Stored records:
- Opening Delimiter -
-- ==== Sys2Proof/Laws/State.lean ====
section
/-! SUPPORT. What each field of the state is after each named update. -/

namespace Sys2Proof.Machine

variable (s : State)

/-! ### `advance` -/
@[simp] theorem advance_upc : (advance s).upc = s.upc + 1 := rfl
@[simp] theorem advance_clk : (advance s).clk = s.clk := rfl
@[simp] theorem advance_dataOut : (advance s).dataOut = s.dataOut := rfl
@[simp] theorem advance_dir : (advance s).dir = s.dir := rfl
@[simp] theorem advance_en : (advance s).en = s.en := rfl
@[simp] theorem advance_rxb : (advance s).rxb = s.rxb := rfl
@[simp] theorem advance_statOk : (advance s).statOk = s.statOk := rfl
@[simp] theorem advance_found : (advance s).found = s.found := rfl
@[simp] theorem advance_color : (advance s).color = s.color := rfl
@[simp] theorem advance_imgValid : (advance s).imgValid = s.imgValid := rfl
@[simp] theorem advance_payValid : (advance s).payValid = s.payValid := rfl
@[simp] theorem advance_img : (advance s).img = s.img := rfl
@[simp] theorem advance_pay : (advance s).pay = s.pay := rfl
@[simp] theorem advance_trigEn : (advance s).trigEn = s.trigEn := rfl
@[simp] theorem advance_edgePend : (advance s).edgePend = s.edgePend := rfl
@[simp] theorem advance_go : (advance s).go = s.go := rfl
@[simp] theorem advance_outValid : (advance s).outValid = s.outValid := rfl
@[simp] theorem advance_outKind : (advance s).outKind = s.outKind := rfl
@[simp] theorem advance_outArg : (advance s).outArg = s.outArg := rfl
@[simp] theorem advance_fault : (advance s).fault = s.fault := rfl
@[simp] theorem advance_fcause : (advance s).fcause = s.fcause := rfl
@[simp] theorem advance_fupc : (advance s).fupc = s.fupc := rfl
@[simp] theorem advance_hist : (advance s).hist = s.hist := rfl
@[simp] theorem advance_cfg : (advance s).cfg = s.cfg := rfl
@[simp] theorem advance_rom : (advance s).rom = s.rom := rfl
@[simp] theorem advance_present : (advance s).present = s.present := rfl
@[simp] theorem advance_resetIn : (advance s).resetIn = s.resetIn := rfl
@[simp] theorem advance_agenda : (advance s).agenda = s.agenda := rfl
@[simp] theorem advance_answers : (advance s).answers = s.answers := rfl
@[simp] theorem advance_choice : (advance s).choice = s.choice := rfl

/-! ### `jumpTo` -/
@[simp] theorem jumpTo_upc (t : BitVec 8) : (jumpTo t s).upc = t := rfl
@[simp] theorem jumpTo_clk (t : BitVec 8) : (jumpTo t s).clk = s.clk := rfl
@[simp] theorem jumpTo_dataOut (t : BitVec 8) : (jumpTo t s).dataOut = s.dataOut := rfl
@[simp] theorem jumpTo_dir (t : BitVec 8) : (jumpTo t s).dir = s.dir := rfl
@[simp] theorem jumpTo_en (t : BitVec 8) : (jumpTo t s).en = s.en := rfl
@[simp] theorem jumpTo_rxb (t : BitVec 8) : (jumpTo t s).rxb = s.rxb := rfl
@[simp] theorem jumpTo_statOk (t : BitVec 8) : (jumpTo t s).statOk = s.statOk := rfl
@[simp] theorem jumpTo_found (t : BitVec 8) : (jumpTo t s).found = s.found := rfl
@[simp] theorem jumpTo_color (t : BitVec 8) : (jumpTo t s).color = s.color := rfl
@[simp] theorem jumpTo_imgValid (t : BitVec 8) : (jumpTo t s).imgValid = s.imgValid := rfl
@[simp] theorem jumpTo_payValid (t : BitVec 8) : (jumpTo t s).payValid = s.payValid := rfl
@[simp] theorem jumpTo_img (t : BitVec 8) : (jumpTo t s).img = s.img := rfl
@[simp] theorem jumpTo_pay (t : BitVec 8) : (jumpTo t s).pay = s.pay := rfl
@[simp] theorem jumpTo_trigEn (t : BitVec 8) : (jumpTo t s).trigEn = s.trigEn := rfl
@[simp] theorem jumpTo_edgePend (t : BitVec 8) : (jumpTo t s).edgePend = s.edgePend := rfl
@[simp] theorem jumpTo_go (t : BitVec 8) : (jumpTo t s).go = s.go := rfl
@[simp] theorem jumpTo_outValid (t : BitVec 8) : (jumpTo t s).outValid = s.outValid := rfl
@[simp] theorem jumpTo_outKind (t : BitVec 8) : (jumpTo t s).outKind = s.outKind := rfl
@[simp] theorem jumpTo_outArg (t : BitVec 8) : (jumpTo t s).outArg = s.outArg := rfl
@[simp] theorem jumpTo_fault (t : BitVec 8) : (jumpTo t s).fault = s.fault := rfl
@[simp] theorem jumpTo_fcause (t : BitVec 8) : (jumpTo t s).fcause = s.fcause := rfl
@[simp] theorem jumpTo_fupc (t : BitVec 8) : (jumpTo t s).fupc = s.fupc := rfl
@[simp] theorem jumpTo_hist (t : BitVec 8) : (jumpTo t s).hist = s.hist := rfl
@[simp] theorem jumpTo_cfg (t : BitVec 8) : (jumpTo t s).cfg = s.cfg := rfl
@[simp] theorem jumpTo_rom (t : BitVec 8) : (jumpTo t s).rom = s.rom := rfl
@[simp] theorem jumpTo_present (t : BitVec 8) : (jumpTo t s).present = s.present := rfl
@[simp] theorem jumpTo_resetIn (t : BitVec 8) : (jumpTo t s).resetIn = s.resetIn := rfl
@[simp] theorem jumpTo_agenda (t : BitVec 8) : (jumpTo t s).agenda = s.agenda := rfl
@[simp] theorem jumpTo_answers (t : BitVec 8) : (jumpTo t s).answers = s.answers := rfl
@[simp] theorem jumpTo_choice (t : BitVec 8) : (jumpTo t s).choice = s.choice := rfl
- Closing Delimiter -
- Opening Delimiter -
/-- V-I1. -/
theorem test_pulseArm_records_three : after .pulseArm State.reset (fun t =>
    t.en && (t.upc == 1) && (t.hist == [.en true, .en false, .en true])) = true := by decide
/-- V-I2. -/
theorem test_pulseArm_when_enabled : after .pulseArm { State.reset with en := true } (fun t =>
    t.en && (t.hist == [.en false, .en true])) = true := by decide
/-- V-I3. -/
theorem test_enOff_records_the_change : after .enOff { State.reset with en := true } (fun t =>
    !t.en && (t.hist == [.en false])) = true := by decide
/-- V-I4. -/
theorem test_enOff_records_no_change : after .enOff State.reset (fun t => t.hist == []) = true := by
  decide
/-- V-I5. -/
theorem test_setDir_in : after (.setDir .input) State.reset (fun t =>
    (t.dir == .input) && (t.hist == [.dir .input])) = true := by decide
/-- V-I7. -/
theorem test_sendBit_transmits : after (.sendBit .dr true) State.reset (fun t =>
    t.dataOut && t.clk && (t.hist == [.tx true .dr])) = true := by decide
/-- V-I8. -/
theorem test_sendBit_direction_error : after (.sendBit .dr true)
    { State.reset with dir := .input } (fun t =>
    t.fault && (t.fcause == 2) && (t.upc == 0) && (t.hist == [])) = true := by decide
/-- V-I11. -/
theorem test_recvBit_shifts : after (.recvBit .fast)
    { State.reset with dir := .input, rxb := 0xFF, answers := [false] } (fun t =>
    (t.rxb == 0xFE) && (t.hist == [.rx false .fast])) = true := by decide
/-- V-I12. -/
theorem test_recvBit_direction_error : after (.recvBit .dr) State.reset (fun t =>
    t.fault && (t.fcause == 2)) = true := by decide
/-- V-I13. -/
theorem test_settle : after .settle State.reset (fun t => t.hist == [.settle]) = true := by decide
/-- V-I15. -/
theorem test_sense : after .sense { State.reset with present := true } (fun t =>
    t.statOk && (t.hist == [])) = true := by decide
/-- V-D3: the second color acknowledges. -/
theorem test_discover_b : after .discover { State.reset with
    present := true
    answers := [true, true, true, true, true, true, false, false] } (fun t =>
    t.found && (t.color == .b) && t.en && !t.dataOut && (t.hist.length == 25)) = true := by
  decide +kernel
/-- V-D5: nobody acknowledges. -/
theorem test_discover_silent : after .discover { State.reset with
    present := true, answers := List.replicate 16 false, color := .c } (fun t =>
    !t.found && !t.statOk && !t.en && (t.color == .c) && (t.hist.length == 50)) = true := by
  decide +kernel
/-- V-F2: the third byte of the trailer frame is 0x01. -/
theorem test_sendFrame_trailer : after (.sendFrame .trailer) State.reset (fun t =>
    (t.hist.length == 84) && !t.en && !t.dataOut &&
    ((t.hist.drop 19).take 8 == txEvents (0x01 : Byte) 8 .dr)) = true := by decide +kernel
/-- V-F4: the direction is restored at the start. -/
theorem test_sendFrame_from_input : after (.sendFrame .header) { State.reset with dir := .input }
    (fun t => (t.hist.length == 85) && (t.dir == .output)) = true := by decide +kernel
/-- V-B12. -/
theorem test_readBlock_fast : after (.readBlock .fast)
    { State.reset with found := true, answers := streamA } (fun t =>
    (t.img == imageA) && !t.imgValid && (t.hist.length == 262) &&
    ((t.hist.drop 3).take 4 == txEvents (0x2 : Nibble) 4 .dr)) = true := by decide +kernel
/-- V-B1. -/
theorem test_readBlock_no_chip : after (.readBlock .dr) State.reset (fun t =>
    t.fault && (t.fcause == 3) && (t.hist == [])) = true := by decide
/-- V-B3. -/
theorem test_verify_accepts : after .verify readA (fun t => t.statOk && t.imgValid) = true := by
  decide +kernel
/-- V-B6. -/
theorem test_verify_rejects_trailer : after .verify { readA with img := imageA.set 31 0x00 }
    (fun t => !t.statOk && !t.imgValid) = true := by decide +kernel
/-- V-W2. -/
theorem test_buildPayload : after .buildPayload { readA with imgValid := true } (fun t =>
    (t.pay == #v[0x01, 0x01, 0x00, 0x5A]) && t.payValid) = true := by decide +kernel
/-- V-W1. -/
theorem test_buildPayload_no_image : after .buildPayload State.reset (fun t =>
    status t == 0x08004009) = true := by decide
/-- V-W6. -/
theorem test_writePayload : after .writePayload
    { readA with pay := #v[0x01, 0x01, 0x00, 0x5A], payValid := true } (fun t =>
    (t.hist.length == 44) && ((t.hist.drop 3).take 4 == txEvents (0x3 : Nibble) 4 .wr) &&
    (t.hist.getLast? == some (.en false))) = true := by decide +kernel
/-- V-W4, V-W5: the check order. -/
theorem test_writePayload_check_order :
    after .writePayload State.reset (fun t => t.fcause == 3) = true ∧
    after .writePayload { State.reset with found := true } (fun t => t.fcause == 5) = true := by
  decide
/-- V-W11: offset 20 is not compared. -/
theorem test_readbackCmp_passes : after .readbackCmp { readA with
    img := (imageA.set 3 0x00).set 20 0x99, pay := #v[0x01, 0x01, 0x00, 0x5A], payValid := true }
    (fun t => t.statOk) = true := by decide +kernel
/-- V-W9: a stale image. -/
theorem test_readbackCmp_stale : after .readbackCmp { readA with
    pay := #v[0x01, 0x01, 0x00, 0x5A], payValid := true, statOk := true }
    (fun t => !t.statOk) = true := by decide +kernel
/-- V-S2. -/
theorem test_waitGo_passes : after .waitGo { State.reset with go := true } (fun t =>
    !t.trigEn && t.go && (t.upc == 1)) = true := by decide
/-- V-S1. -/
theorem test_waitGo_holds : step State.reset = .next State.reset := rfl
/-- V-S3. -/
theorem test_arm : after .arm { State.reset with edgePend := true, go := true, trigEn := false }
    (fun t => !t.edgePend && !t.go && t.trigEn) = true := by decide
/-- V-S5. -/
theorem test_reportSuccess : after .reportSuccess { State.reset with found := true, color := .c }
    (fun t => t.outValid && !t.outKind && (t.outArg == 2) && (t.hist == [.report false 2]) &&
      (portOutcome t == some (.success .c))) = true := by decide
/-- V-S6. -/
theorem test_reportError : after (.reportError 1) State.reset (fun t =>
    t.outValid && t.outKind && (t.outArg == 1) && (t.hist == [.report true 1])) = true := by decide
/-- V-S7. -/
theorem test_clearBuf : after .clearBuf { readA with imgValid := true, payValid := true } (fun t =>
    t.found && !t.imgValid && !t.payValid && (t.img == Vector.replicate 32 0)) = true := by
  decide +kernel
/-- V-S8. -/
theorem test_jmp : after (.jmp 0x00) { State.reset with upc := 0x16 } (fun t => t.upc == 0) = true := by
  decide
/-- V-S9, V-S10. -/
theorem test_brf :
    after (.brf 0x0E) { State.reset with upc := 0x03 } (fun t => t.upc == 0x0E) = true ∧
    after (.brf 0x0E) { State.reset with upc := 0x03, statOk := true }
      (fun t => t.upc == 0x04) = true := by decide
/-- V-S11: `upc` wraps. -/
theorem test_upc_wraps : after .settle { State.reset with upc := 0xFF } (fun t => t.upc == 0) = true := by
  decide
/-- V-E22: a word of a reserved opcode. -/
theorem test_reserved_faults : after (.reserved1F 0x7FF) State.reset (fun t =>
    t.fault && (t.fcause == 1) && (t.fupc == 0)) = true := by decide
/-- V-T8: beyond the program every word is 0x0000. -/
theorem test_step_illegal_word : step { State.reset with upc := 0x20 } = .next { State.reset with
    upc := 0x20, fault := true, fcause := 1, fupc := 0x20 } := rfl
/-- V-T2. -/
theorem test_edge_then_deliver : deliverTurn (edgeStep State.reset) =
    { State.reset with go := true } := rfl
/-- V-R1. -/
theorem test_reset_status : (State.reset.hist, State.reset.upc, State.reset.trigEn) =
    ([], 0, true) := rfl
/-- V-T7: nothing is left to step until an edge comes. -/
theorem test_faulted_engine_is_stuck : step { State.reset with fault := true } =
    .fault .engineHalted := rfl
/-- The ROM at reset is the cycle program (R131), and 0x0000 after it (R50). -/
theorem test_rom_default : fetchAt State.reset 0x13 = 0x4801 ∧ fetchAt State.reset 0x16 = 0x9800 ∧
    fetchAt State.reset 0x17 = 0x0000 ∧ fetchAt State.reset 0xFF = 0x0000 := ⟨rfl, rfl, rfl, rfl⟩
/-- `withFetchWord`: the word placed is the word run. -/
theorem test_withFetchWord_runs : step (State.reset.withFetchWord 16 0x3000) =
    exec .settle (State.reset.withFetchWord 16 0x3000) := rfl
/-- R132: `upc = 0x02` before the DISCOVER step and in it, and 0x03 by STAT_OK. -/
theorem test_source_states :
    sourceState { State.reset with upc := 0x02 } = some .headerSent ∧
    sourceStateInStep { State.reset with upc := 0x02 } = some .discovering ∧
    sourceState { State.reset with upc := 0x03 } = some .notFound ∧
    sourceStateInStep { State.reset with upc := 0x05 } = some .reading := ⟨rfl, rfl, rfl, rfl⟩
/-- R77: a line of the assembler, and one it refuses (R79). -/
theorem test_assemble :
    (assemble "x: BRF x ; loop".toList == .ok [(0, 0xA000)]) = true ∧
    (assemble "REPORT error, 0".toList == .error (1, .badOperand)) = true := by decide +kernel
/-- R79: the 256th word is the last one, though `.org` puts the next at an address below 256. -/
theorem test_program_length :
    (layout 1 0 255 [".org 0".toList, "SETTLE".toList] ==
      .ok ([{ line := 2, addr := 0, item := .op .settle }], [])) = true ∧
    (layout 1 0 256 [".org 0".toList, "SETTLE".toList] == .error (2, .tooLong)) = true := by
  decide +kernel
- Closing Delimiter -
- Opening Delimiter -
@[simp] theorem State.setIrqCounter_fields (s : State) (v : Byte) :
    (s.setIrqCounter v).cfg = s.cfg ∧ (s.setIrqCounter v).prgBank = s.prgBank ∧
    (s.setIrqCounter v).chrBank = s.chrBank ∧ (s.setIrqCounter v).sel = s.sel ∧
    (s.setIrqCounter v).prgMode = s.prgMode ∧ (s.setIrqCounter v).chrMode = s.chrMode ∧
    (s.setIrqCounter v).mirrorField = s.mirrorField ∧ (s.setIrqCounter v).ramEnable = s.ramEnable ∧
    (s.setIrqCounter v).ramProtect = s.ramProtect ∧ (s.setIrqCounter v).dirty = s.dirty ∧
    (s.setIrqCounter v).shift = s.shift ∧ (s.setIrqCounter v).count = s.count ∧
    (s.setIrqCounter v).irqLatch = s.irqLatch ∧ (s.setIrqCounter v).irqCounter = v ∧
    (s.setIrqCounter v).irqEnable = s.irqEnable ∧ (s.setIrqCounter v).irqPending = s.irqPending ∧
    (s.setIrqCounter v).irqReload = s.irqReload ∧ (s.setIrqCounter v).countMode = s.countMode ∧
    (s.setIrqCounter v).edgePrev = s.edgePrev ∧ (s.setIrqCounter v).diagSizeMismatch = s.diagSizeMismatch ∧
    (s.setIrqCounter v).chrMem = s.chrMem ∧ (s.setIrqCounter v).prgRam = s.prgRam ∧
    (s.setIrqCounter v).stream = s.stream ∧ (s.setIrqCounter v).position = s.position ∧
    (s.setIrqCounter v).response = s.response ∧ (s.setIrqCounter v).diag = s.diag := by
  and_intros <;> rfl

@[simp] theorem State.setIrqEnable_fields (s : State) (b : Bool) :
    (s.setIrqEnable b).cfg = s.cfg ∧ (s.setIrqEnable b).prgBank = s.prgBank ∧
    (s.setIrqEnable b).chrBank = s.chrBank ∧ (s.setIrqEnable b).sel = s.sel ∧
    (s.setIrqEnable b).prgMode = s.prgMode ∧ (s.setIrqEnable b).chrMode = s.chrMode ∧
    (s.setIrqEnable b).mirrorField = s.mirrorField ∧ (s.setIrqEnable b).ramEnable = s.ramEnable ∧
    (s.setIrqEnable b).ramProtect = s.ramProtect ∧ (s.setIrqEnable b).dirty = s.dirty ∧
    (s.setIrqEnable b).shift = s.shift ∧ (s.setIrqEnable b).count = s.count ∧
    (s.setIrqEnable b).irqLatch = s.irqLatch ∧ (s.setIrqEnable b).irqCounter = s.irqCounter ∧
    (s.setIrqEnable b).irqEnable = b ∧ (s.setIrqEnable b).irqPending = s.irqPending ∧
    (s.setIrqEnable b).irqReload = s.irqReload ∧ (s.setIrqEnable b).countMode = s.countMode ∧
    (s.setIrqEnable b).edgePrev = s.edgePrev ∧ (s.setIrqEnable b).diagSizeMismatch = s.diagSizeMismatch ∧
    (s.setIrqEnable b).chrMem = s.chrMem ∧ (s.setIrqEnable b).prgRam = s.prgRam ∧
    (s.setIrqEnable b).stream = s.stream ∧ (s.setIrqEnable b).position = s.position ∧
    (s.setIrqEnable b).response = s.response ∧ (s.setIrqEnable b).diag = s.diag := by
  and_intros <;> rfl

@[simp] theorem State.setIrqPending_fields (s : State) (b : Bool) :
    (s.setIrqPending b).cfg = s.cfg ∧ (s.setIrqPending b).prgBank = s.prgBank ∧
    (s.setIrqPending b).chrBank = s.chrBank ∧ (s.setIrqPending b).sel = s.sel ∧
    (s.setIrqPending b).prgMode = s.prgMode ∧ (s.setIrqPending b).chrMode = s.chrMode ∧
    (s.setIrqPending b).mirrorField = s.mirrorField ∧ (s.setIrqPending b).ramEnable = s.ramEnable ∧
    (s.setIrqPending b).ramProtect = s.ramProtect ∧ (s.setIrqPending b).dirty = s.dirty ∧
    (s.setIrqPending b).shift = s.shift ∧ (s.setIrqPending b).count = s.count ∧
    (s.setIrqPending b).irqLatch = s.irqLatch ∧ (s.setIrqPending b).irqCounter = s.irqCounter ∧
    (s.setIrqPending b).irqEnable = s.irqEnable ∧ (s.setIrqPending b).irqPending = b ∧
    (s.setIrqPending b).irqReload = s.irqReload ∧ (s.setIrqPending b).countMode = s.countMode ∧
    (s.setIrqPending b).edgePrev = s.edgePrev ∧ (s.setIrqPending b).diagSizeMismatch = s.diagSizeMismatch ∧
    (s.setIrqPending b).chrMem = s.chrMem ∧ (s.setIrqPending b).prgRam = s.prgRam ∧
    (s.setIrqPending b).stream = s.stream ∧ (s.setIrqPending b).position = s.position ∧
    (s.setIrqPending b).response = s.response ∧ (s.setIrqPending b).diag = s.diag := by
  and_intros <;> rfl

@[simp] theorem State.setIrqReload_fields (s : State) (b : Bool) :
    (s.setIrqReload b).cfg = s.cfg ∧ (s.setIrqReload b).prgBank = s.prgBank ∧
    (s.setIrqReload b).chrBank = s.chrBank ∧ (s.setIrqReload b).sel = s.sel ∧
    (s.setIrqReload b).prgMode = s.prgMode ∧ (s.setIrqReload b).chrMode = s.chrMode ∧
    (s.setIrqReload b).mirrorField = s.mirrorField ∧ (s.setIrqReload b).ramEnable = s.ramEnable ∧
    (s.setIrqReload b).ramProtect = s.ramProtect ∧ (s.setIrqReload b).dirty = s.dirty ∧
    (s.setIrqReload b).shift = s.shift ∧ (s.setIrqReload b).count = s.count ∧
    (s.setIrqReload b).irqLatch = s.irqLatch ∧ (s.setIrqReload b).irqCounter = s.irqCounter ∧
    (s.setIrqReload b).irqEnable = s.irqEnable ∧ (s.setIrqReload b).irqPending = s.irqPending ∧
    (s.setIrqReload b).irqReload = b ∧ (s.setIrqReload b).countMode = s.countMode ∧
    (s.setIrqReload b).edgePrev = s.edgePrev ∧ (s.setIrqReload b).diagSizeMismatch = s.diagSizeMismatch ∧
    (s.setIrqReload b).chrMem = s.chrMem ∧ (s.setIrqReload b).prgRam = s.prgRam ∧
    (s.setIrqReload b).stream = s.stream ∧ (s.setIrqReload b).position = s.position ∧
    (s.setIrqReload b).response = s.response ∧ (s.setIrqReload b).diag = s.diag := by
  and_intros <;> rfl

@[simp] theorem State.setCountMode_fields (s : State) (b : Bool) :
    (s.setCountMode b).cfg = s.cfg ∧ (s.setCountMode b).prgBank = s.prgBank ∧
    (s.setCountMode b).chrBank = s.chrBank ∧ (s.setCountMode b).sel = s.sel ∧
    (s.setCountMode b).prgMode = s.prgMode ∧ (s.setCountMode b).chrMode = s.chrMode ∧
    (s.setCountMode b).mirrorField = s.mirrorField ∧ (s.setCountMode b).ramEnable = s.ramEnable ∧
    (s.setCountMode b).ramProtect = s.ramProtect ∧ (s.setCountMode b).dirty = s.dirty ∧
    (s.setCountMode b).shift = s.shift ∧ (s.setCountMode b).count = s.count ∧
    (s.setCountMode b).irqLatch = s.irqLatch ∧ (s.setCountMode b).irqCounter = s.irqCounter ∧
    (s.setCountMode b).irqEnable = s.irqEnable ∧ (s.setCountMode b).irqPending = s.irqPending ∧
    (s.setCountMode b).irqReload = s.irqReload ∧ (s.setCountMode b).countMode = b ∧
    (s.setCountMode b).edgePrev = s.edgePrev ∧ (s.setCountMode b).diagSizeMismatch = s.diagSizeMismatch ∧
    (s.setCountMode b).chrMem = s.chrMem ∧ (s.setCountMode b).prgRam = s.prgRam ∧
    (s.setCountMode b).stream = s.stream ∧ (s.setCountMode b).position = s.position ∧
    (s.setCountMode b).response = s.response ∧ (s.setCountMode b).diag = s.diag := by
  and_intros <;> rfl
- Closing Delimiter -
* _WHAT IS NEEDED_
Print exactly the lines above, between the one holding "-- ==== Sys2Proof/Laws/State.lean" and the one holding "(advance s).en = s.en := rfl", inclusive, and nothing besides.

* _THE ANSWER_
-- ==== Sys2Proof/Laws/State.lean ====
section
/-! SUPPORT. What each field of the state is after each named update. -/

namespace Sys2Proof.Machine

variable (s : State)

/-! ### `advance` -/
@[simp] theorem advance_upc : (advance s).upc = s.upc + 1 := rfl
@[simp] theorem advance_clk : (advance s).clk = s.clk := rfl
@[simp] theorem advance_dataOut : (advance s).dataOut = s.dataOut := rfl
@[simp] theorem advance_dir : (advance s).dir = s.dir := rfl
@[simp] theorem advance_en : (advance s).en = s.en := rfl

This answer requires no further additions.